PROVIDED RECORDS:
+++++

/-- R205, R400, R405 to R413: the shifts by the full value of (Ak) (the spec's decision D16) as multiplication and division
by powers of two, bits shifted out lost; the elements at and above VL are kept (the spec's decision D14); a double shift takes the left or right half of a 128-bit number: in the scalar
forms with the actual (Si) in it, in the vector forms an element joined with the next one (zero after the last) on its
right, or with the one before (zero before the first) on its left (the zero partners are the spec's decision D17, taken
from general knowledge and not from its source, log 9); the vector double shifts may not name their operand as result. -/
def Obligations.ShiftsByRegister : Prop :=
  ∀ (s : State) (i j k : BitVec 3),
    let v := (regGet s.cpu.s i).toNat
    let c := (s.akVal k).toNat
    let d := (s.sjVal j).toNat
    let x := fun (e : Nat) => (s.velem j (BitVec.ofNat 6 e)).toNat
    let next := fun (e : Nat) => if e + 1 < s.cpu.vl.toNat then x (e + 1) else 0
    let prev := fun (e : Nat) => if e = 0 then 0 else x (e - 1)
    GivesS (exec (.sDshl i j k) s) s i 1 (fun w => w.toNat = (v * 2 ^ 64 + d) * 2 ^ c / 2 ^ 64 % 2 ^ 64) ∧
    GivesS (exec (.sDshr i j k) s) s i 1 (fun w => w.toNat = (d * 2 ^ 64 + v) / 2 ^ c % 2 ^ 64) ∧
    (s.cpu.vl ≠ 0 → s.cpu.vl.toNat ≤ 64 →
      GivesV (exec (.vShl i j k) s) s i (fun e w => w.toNat = x e.toNat * 2 ^ c % 2 ^ 64) ∧
      GivesV (exec (.vShr i j k) s) s i (fun e w => w.toNat = x e.toNat / 2 ^ c) ∧
      (i ≠ j →
        GivesV (exec (.vDshl i j k) s) s i
          (fun e w => w.toNat = (x e.toNat * 2 ^ 64 + next e.toNat) * 2 ^ c / 2 ^ 64 % 2 ^ 64) ∧
        GivesV (exec (.vDshr i j k) s) s i
          (fun e w => w.toNat = (prev e.toNat * 2 ^ 64 + x e.toNat) / 2 ^ c % 2 ^ 64))) ∧
    (i = j → exec (.vDshl i j k) s = .refused .vectorOverlap ∧ exec (.vDshr i j k) s = .refused .vectorOverlap)

/-- R430 to R434: the number of ones, its parity, and the number of leading zeros (64 of the zero word). -/
def Obligations.BitCounts : Prop :=
  ∀ (s : State) (i j : BitVec 3),
    GivesA (exec (.aPop i j) s) s i 1 (fun a => a.toNat = countOnes (s.sjVal j)) ∧
    GivesA (exec (.aParity i j) s) s i 1 (fun a => a.toNat = countOnes (s.sjVal j) % 2) ∧
    GivesA (exec (.aLzc i j) s) s i 1 (fun a => IsLeadingZeros (s.sjVal j) a.toNat) ∧
    (s.cpu.vl ≠ 0 →
      GivesV (exec (.vPop i j) s) s i (fun e w => w.toNat = countOnes (s.velem j e)) ∧
      GivesV (exec (.vParity i j) s) s i (fun e w => w.toNat = countOnes (s.velem j e) % 2))

/-! ## Branches and exits (48_branch.md) -/

/-- R442 to R444, R447 to R450: a jump goes to its target; a branch on A0 zero or nonzero, or on S0, goes to its target or
to the next instruction; A0 (AW bits) and S0 (64 bits) are tested by their actual contents. Nothing else changes. -/
def Obligations.Branches : Prop :=
  ∀ (s : State) (exp : BitVec 24),
    let a := (regGet s.cpu.a 0).toNat % 2 ^ addrWidth s.cpu.m.eam
    let v := (regGet s.cpu.s 0).toInt
    let goes := fun (o : Out) (c : Prop) => (c → JumpsTo o s exp) ∧ (¬ c → Passes o s 2)
    JumpsTo (exec (.jExp exp) s) s exp ∧
    goes (exec (.jaz exp) s) (a = 0) ∧ goes (exec (.jan exp) s) (a ≠ 0) ∧
    goes (exec (.jsz exp) s) (v = 0) ∧ goes (exec (.jsn exp) s) (v ≠ 0) ∧
    goes (exec (.jsp exp) s) (0 ≤ v) ∧ goes (exec (.jsm exp) s) (v < 0)

/-- R441, R445, R446, R452: a branch on the sign of A0, which is that of a two's complement number of AW bits (the spec
derives it); a jump through a B register, which of more than 24 bits stops by name (the decision D54); a return jump,
after which B00 holds the address of the instruction that follows it (the spec derives it). -/
def Obligations.BranchesOnSignAndThroughB : Prop :=
  ∀ (s : State) (exp : BitVec 24) (jk : BitVec 6),
    let n := 2 ^ addrWidth s.cpu.m.eam
    let a := (regGet s.cpu.a 0).toNat % n
    let b := (regGet s.cpu.b jk).toNat % n
    let goes := fun (o : Out) (c : Prop) => (c → JumpsTo o s exp) ∧ (¬ c → Passes o s 2)
    goes (exec (.jap exp) s) (2 * a < n) ∧ goes (exec (.jam exp) s) (n ≤ 2 * a) ∧
    (b < 2 ^ 24 → JumpsTo (exec (.jB jk) s) s (BitVec.ofNat 24 b)) ∧
    (2 ^ 24 ≤ b → exec (.jB jk) s = .refused .branchTooWide) ∧
    ∃ t, exec (.rExp exp) s = .next t ∧ t.cpu.p = exp ∧
      (regGet t.cpu.b 0).toNat = (s.cpu.p.toNat + 2) % 2 ^ 24 ∧ (∀ r, r ≠ 0 → regGet t.cpu.b r = regGet s.cpu.b r) ∧
      t = { s with cpu := { s.cpu with b := t.cpu.b, p := exp } } ∧ SameBytes s t

/-- R453, R454, R521, R522: an exit moves P past itself, sets its flag (NEX in user mode; EEX in user mode and in monitor
mode under IMM) and exchanges in every mode; where the exchange can go on, the stored package holds that P and that
flag, and the CPU runs with the P and flags of the package that was there (F.ME may be set besides if memory errors
accompany the reads of the package, which the model has the incoming program note, log 25). -/
def Obligations.ExitsExchange : Prop :=
  ∀ s : State, CanExchange s → s.params.wf = true → s.cpu.deadstart = false →
    let leaves := fun (o : Out) (f : FlagName) (set : Bool) =>
      ∃ t, o = .next t ∧
        let img := Memory.readImage t.mem s.cpu.packageBase 16
        Holds s img .p (BitVec.ofNat 64 ((s.cpu.p.toNat + 1) % 2 ^ 24)) ∧
        (∀ n : FlagName, Holds s img (.flag n)
          ((BitVec.ofBool (s.cpu.f.get n || (decide (n = f) && set))).setWidth 64)) ∧
        t.cpu.p = (readField s.params.xp s.package .p).setWidth 24 ∧
        t.cpu.f = { readFieldFlags s.params.xp s.package with me := t.cpu.f.me } ∧
        (s.packageErrors 16 = [] → t.cpu.f.me = (readFieldFlags s.params.xp s.package).me)
    leaves (exec .ex s) .nex (!s.cpu.m.mm) ∧ leaves (exec .err s) .eex (!s.cpu.m.mm || s.cpu.m.imm)

/-! ## The exchange (60_exceptions.md) -/

/-- R531, R532: the exchange loads every field R531 lists from the package at 16 * XA (so the mode, the ranges and P of
the next program), clears `vused`, the hold and the record of references, and keeps PN, B, T, V, VM, the clocks, the
requests and the sticky bits; the rest of the machine is unchanged but for the package's 16 words. R13: an A register
takes the low 24 bits of its field in X-mode; that the mode is that of the package loaded is the model's choice (log 39).
Memory errors that accompany the reads of the package are noted by the incoming program under its own M, with no older
error data: R519 and R530 leave open which program notes them, and the model follows R534 in it (log 25). That the record
of references ends with the exchange is the model's choice too (log 13). -/
def Obligations.ExchangeLoadsThePackage : Prop :=
  ∀ s : State, CanExchange s →
    let lay := s.params.xp
    let img := s.package
    let get := readField lay img
    let c := s.cpu
    ∃ t, s.exchangeSequence = .next t ∧
      (∀ i, (regGet t.cpu.a i).toNat = (get (.a i)).toNat % 2 ^ 32 % 2 ^ addrWidth t.cpu.m.eam) ∧
      (∀ i, regGet t.cpu.s i = get (.s i)) ∧
      t.cpu.p = (get .p).setWidth 24 ∧ t.cpu.xa = (get .xa).setWidth 8 ∧ t.cpu.vl = (get .vl).setWidth 7 ∧
      t.cpu.cln = (get .cln).setWidth 4 ∧
      t.cpu.iba.toNat = (get .iba).toNat * 2 ^ s.params.blGrain % 2 ^ 32 ∧
      t.cpu.ila.toNat = (get .ila).toNat * 2 ^ s.params.blGrain % 2 ^ 32 ∧
      t.cpu.dba.toNat = (get .dba).toNat * 2 ^ s.params.blGrain % 2 ^ 32 ∧
      t.cpu.dla.toNat = (get .dla).toNat * 2 ^ s.params.blGrain % 2 ^ 32 ∧
      (∀ n, n ≠ .me → t.cpu.f.get n = (get (.flag n)).getLsbD 0) ∧
      ErrorsSeen { c with f := readFieldFlags lay img, m := t.cpu.m, memErr := none } t.cpu (s.packageErrors 16) ∧
      (∀ n, t.cpu.m.get n = (get (.mode n)).getLsbD 0) ∧
      t.cpu.cbw = (get .cbw).getLsbD 0 ∧ t.cpu.sbo = (get .sbo).getLsbD 0 ∧
      t.cpu = { t.cpu with
        pn := c.pn, started := c.started, b := c.b, t := c.t, v := c.v, vm := c.vm, ii := c.ii, pc := c.pc
        pciEnabled := c.pciEnabled, pciRequest := c.pciRequest, ipiRequest := c.ipiRequest, vused := false
        deadstart := false, holding := none, refs := [] } ∧
      t = { s with cpu := t.cpu, mem := t.mem, writeLog := t.writeLog, writeClock := t.writeClock, draws := t.draws } ∧
      SameBytesOutside s t (fun w => c.packageBase ≤ w ∧ w < c.packageBase + 16)

/-- R531, R56, R43, R44, R47, R48: under any admissible layout every field R531 lists can be read back from the stored
package: PN, P, the base and limit registers in units of the grain, XA, VL, CLN, F, M, CBW, SBO, the A registers (R13: their
low 24 bits in X-mode, by the mode of the program that goes out, log 39) and the S registers, VNU (no vector instruction ran), WS (a test and set holds issue), and the memory error data if any was recorded. -/
def Obligations.ExchangeStoresTheProgram : Prop :=
  ∀ s t : State, s.params.wf = true → s.cpu.deadstart = false → s.exchangeSequence = .next t →
    let img := Memory.readImage t.mem s.cpu.packageBase 16
    let c := s.cpu
    let bit := fun b => (BitVec.ofBool b).setWidth 64
    let base := fun (b : BitVec 32) => BitVec.ofNat 64 (b.toNat / 2 ^ s.params.blGrain)
    Holds s img .pn (c.pn.setWidth 64) ∧ Holds s img .p (c.p.setWidth 64) ∧
    Holds s img .iba (base c.iba) ∧ Holds s img .ila (base c.ila) ∧ Holds s img .dba (base c.dba) ∧
    Holds s img .dla (base c.dla) ∧ Holds s img .xa (c.xa.setWidth 64) ∧ Holds s img .vl (c.vl.setWidth 64) ∧
    Holds s img .cln (c.cln.setWidth 64) ∧ Holds s img .cbw (bit c.cbw) ∧ Holds s img .sbo (bit c.sbo) ∧
    (∀ n, Holds s img (.flag n) (bit (c.f.get n))) ∧ (∀ n, Holds s img (.mode n) (bit (c.m.get n))) ∧
    (∀ i, Holds s img (.a i) (BitVec.ofNat 64 ((regGet c.a i).toNat % 2 ^ addrWidth c.m.eam))) ∧ (∀ i, Holds s img (.s i) (regGet c.s i)) ∧
    Holds s img .vnu (bit (!c.vused)) ∧ Holds s img .ws (bit c.holding.isSome) ∧
    (∀ e, c.memErr = some e →
      Holds s img .syndrome (e.syndrome.setWidth 64) ∧ Holds s img .readBank (e.readBank.setWidth 64) ∧
      Holds s img .errType (e.errType.setWidth 64) ∧ Holds s img .port (e.port.setWidth 64) ∧
      Holds s img .chipSelect (e.chipSelect.setWidth 64) ∧ Holds s img .readMode (e.readMode.setWidth 64))
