/-! ## placeParcel -/

@[simp] theorem State.placeParcel_params (p : PAddr) (x : Parcel) : (s.placeParcel p x).params = s.params := rfl
@[simp] theorem State.placeParcel_cpu (p : PAddr) (x : Parcel) : (s.placeParcel p x).cpu = s.cpu := rfl
@[simp] theorem State.placeParcel_others (p : PAddr) (x : Parcel) : (s.placeParcel p x).others = s.others := rfl
@[simp] theorem State.placeParcel_mem (p : PAddr) (x : Parcel) :
    (s.placeParcel p x).mem = Memory.writeWord s.mem (s.fetchAddr p)
      (setParcel (Memory.readWord s.mem (s.fetchAddr p)) (parcelNumber p) x) := rfl
@[simp] theorem State.placeParcel_rtc (p : PAddr) (x : Parcel) : (s.placeParcel p x).rtc = s.rtc := rfl
@[simp] theorem State.placeParcel_clusters (p : PAddr) (x : Parcel) : (s.placeParcel p x).clusters = s.clusters := rfl
@[simp] theorem State.placeParcel_channels (p : PAddr) (x : Parcel) : (s.placeParcel p x).channels = s.channels := rfl
@[simp] theorem State.placeParcel_writeLog (p : PAddr) (x : Parcel) : (s.placeParcel p x).writeLog = s.writeLog := rfl
@[simp] theorem State.placeParcel_writeClock (p : PAddr) (x : Parcel) :
    (s.placeParcel p x).writeClock = s.writeClock := rfl
@[simp] theorem State.placeParcel_draws (p : PAddr) (x : Parcel) : (s.placeParcel p x).draws = s.draws := rfl
@[simp] theorem State.placeParcel_agenda (p : PAddr) (x : Parcel) : (s.placeParcel p x).agenda = s.agenda := rfl
@[simp] theorem State.placeParcel_readErrors (p : PAddr) (x : Parcel) :
    (s.placeParcel p x).readErrors = s.readErrors := rfl

end Sys2Proof.Machine
end

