/-- A result of writes in `s` and one with another memory: the first keeps what is to be kept, and they are alike. -/
inductive WritesAlike (s : State) : Except Stop State → Except Stop State → Prop where
  | error (e : Stop) : WritesAlike s (.error e) (.error e)
  | ok (t : State) (n : Memory) (hk : Kept s t) (hn : SameInRange s n t.mem) :
    WritesAlike s (.ok t) (.ok (t.withMem n))

theorem dataWrite_alike {s : State} {m : Memory} (hm : SameInRange s m s.mem) (ea : Addr) (v : Word) :
    WritesAlike s (s.dataWrite ea v) ((s.withMem m).dataWrite ea v) := by
  have hloc : (s.withMem m).locate ea = s.locate ea := rfl
  unfold State.dataWrite
  rw [hloc]
  cases hx : s.locate ea with
  | error e => exact .error e
  | ok x =>
    cases x with
    | none => exact .ok _ m (Kept.refl s).raiseOre hm
    | some a =>
      simp only [claim_withMem]
      cases hc : s.claim [{ addr := a, block := false, write := true }] with
      | error e => exact .error e
      | ok t =>
        obtain ⟨-, rfl⟩ := claim_ok.mp hc
        refine .ok _ (Memory.writeWord m a v) (Kept.memWrites (l := [some (a, v)]) _ fun p hp => ?_) (hm.writeWord a v)
        obtain rfl : p = (a, v) := by simpa using hp
        exact locate_in_range hx

/-! ## Block references -/

theorem blockErrors_eq_nil {s : State} (h : ∀ k, s.errorsAt (.operand k) = []) (n : Nat) (l : List (Option Nat)) :
    s.blockErrors n l = [] := by
  induction l generalizing n with
  | nil => rfl
  | cons x rest ih => cases x <;> simp [State.blockErrors, h, ih]

theorem blockRead_kept {s t : State} {eas : List Addr} {ws : List (Option Word)} (h : s.blockRead eas = .ok (ws, t)) :
    Kept s t ∧ t.mem = s.mem := by
  unfold State.blockRead at h
  cases hl : s.locateAll eas with
  | error e => rw [hl] at h; cases h
  | ok l =>
    simp only [hl] at h
    cases hc : s.claim (refsOf true false l) with
    | error e => rw [hc] at h; cases h
    | ok u =>
      obtain ⟨-, rfl⟩ := claim_ok.mp hc
      rw [hc] at h
      obtain ⟨-, rfl⟩ := Prod.mk.inj (Except.ok.inj h)
      exact ⟨((Kept.withRefs s _).afterBlock _ _).afterReads _ fun hs => blockErrors_eq_nil hs 0 l, by simp⟩

/-- A block read sees no word outside the range. -/
theorem blockRead_withMem {s : State} {m : Memory} (hm : SameInRange s m s.mem) (eas : List Addr) :
    (s.withMem m).blockRead eas = (s.blockRead eas).map fun r => (r.1, r.2.withMem m) := by
  unfold State.blockRead
  rw [locateAll_withMem]
  cases hl : s.locateAll eas with
  | error e => rfl
  | ok l =>
    simp only [claim_withMem]
    cases hc : s.claim (refsOf true false l) with
    | error e => rfl
    | ok u =>
      obtain ⟨-, rfl⟩ := claim_ok.mp hc
      simp only [Except.map, blockErrors_withMem]
      rw [blockElems_withMem]
      · cases someOut l <;> rfl
      · intro a ha
        obtain ⟨hlo, hhi⟩ := locateAll_in_range hl a ha
        exact hm a hlo hhi

theorem blockWrite_alike {s : State} {m : Memory} (hm : SameInRange s m s.mem) (sc : Bool) (eas : List Addr)
    (vals : List Word) :
    WritesAlike s (s.blockWrite sc eas vals) ((s.withMem m).blockWrite sc eas vals) := by
  unfold State.blockWrite
  rw [locateAll_withMem]
  cases hl : s.locateAll eas with
  | error e => exact .error e
  | ok l =>
    simp only [claim_withMem]
    cases hc : s.claim (refsOf true true l) with
    | error e => exact .error e
    | ok u =>
      obtain ⟨-, rfl⟩ := claim_ok.mp hc
      simp only [Except.map, blockPuts_withMem]
      generalize hputs : State.blockPuts _ (someOut l) sc [] 0 (l.zip vals) = puts
      have hin : ∀ p, some p ∈ puts → s.cpu.dba.toNat ≤ p.1 ∧ p.1 < s.cpu.dla.toNat := fun p hp => by
        obtain ⟨e, he⟩ := blockPuts_mem _ _ _ _ _ _ p (hputs ▸ hp)
        exact locateAll_in_range hl p.1 (List.of_mem_zip (List.mem_of_getElem? he)).1
      obtain ⟨n, hwrites, hn⟩ :=
        memWrites_withMem (t := s.withCpu { s.cpu with refs := (refsOf true true l).foldr addRef s.cpu.refs }) hm puts
      have hk := (Kept.memWrites ((refsOf true true l).foldr addRef s.cpu.refs) hin).afterBlock (someOut l) l.length
      rw [hwrites, afterBlock_withMem]
      rw [← State.afterBlock_mem _ (someOut l) l.length] at hn
      generalize State.afterBlock _ _ _ = w at hk hn ⊢
      split
      · exact .ok (w.drawn l.length) n (hk.registers rfl rfl) hn
      · exact .ok w n hk hn

end Sys2Proof.Machine
end

section
/-! Every instruction but the exits is confined (10_state.md R36, 60_exceptions.md R540), and what follows of the
program's registers, of stores and of loads. -/

namespace Sys2Proof.Machine

open Sys2Proof

/-! ## Instructions with operand references (42_memory_transfer.md) -/

theorem confined_writes {s : State} {r r' : Except Stop State} {k k' : State → Out} (h : WritesAlike s r r')
    (hk : ∀ t n, Kept s t → SameInRange s n t.mem → Confined s (k t) (k' (t.withMem n))) :
    Confined s (orStop r k) (orStop r' k') := by
  cases h with
  | error e => exact confined_stop s e
  | ok t n ht hn => exact hk t n ht hn

section
variable {s : State} {m : Memory} (hm : SameInRange s m s.mem)
include hm

omit hm in
theorem confined_withDisp22 (jkm : BitVec 22) {k k' : Addr → Out} (h : ∀ d, Confined s (k d) (k' d)) :
    Confined s (withDisp22 jkm k) (withDisp22 jkm k') := by
  unfold withDisp22
  cases disp22 jkm with
  | none => exact confined_refused s _
  | some d => exact h d

theorem confined_loadA (i : BitVec 3) (ea : Addr) (n : Nat) :
    Confined s (loadA i ea n s) (loadA i ea n (s.withMem m)) :=
  confined_orStop _ (dataRead_withMem hm ea) fun ⟨w, t⟩ h =>
    have ⟨hk, hmem⟩ := dataRead_kept h
    confined_next (n := m) (by rw [State.advance_mem, State.writeA_mem, hmem]; exact hm) (hk.registers rfl rfl) rfl

theorem confined_loadS (i : BitVec 3) (ea : Addr) (n : Nat) :
    Confined s (loadS i ea n s) (loadS i ea n (s.withMem m)) :=
  confined_orStop _ (dataRead_withMem hm ea) fun ⟨w, t⟩ h =>
    have ⟨hk, hmem⟩ := dataRead_kept h
    confined_next (n := m) (by rw [State.advance_mem, State.writeS_mem, hmem]; exact hm) (hk.registers rfl rfl) rfl

theorem confined_storeA (i : BitVec 3) (ea : Addr) (n : Nat) :
    Confined s (storeA i ea n s) (storeA i ea n (s.withMem m)) :=
  confined_writes (dataWrite_alike hm ea _) fun _ _ hk hn => confined_next hn (hk.registers rfl rfl) rfl

theorem confined_storeS (i : BitVec 3) (ea : Addr) (n : Nat) :
    Confined s (storeS i ea n s) (storeS i ea n (s.withMem m)) :=
  confined_writes (dataWrite_alike hm ea _) fun _ _ hk hn => confined_next hn (hk.registers rfl rfl) rfl

omit hm in
theorem confined_withBlock (i : BitVec 3) (jk : BitVec 6) {k k' : Nat → Out} (h : ∀ n, Confined s (k n) (k' n)) :
    Confined s (s.withBlock i jk k) ((s.withMem m).withBlock i jk k') :=
  confined_ite (fun _ => h _) fun _ => confined_refused s _

/-- A block read whose words go to unguarded registers. -/
theorem confined_blockRead (eas : List Addr) {k k' : List (Option Word) × State → State}
    (hc : ∀ r, (k r).cpu.guarded = r.2.cpu.guarded) (hk : ∀ r, k r = { r.2 with cpu := (k r).cpu })
    (hk' : ∀ r, k' (r.1, r.2.withMem m) = (k r).withMem m) :
    Confined s (orStop (s.blockRead eas) fun r => (k r).done 1)
      (orStop ((s.withMem m).blockRead eas) fun r => (k' r).done 1) := by
  refine confined_orStop _ (blockRead_withMem hm eas) fun r h => ?_
  obtain ⟨hkept, hmem⟩ := blockRead_kept h
  refine confined_next ?_ (hkept.registers (hc r) ?_) (congrArg (State.advance · 1) (hk' r))
  · rw [State.advance_mem, hk, hmem]; exact hm
  · rw [hk]; rfl

theorem confined_blockWrite (sc : Bool) (eas : List Addr) (vals : List Word) {k : State → State}
    (hc : ∀ t, (k t).cpu.guarded = t.cpu.guarded) (hk : ∀ t, k t = { t with cpu := (k t).cpu })
    (hk' : ∀ t n, k (t.withMem n) = (k t).withMem n) :
    Confined s (orStop (s.blockWrite sc eas vals) fun t => (k t).done 1)
      (orStop ((s.withMem m).blockWrite sc eas vals) fun t => (k t).done 1) := by
  refine confined_writes (blockWrite_alike hm sc eas vals) fun t n hkept hn => ?_
  refine confined_next ?_ (hkept.registers (hc t) ?_) (congrArg (State.advance · 1) (hk' t n))
  · rw [State.advance_mem, hk]; exact hn
  · rw [hk]; rfl

theorem confined_ldBBlk (i : BitVec 3) (jk : BitVec 6) :
    Confined s (execLdBBlk i jk s) (execLdBBlk i jk (s.withMem m)) :=
  confined_withBlock i jk fun _ =>
    confined_blockRead hm _ (fun _ => Cpu.guarded_load_b _ _) (fun _ => rfl) fun _ => rfl

theorem confined_ldTBlk (i : BitVec 3) (jk : BitVec 6) :
    Confined s (execLdTBlk i jk s) (execLdTBlk i jk (s.withMem m)) :=
  confined_withBlock i jk fun _ =>
    confined_blockRead hm _ (fun _ => Cpu.guarded_load_t _ _) (fun _ => rfl) fun _ => rfl

theorem confined_stBBlk (i : BitVec 3) (jk : BitVec 6) :
    Confined s (execStBBlk i jk s) (execStBBlk i jk (s.withMem m)) :=
  confined_withBlock i jk fun _ =>
    confined_blockWrite hm false _ _ (k := id) (fun _ => rfl) (fun _ => rfl) fun _ _ => rfl

theorem confined_stTBlk (i : BitVec 3) (jk : BitVec 6) :
    Confined s (execStTBlk i jk s) (execStTBlk i jk (s.withMem m)) :=
  confined_withBlock i jk fun _ =>
    confined_blockWrite hm false _ _ (k := id) (fun _ => rfl) (fun _ => rfl) fun _ _ => rfl

theorem confined_loadV (i : BitVec 3) (eas : List Addr) :
    Confined s (loadV i eas s) (loadV i eas (s.withMem m)) :=
  confined_unless fun _ => confined_blockRead hm eas (fun _ => rfl) (fun _ => rfl) fun _ => rfl

theorem confined_storeV (sc : Bool) (j : BitVec 3) (eas : List Addr) :
    Confined s (storeV sc j eas s) (storeV sc j eas (s.withMem m)) :=
  confined_unless fun _ => confined_blockWrite hm sc eas _ (fun _ => rfl) (fun _ => rfl) fun _ _ => rfl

+++++

WORK INSTRUCTION:
Count the lines in the entries above that include the string "what", then give only that figure.

EXERCISE OUTPUT:
2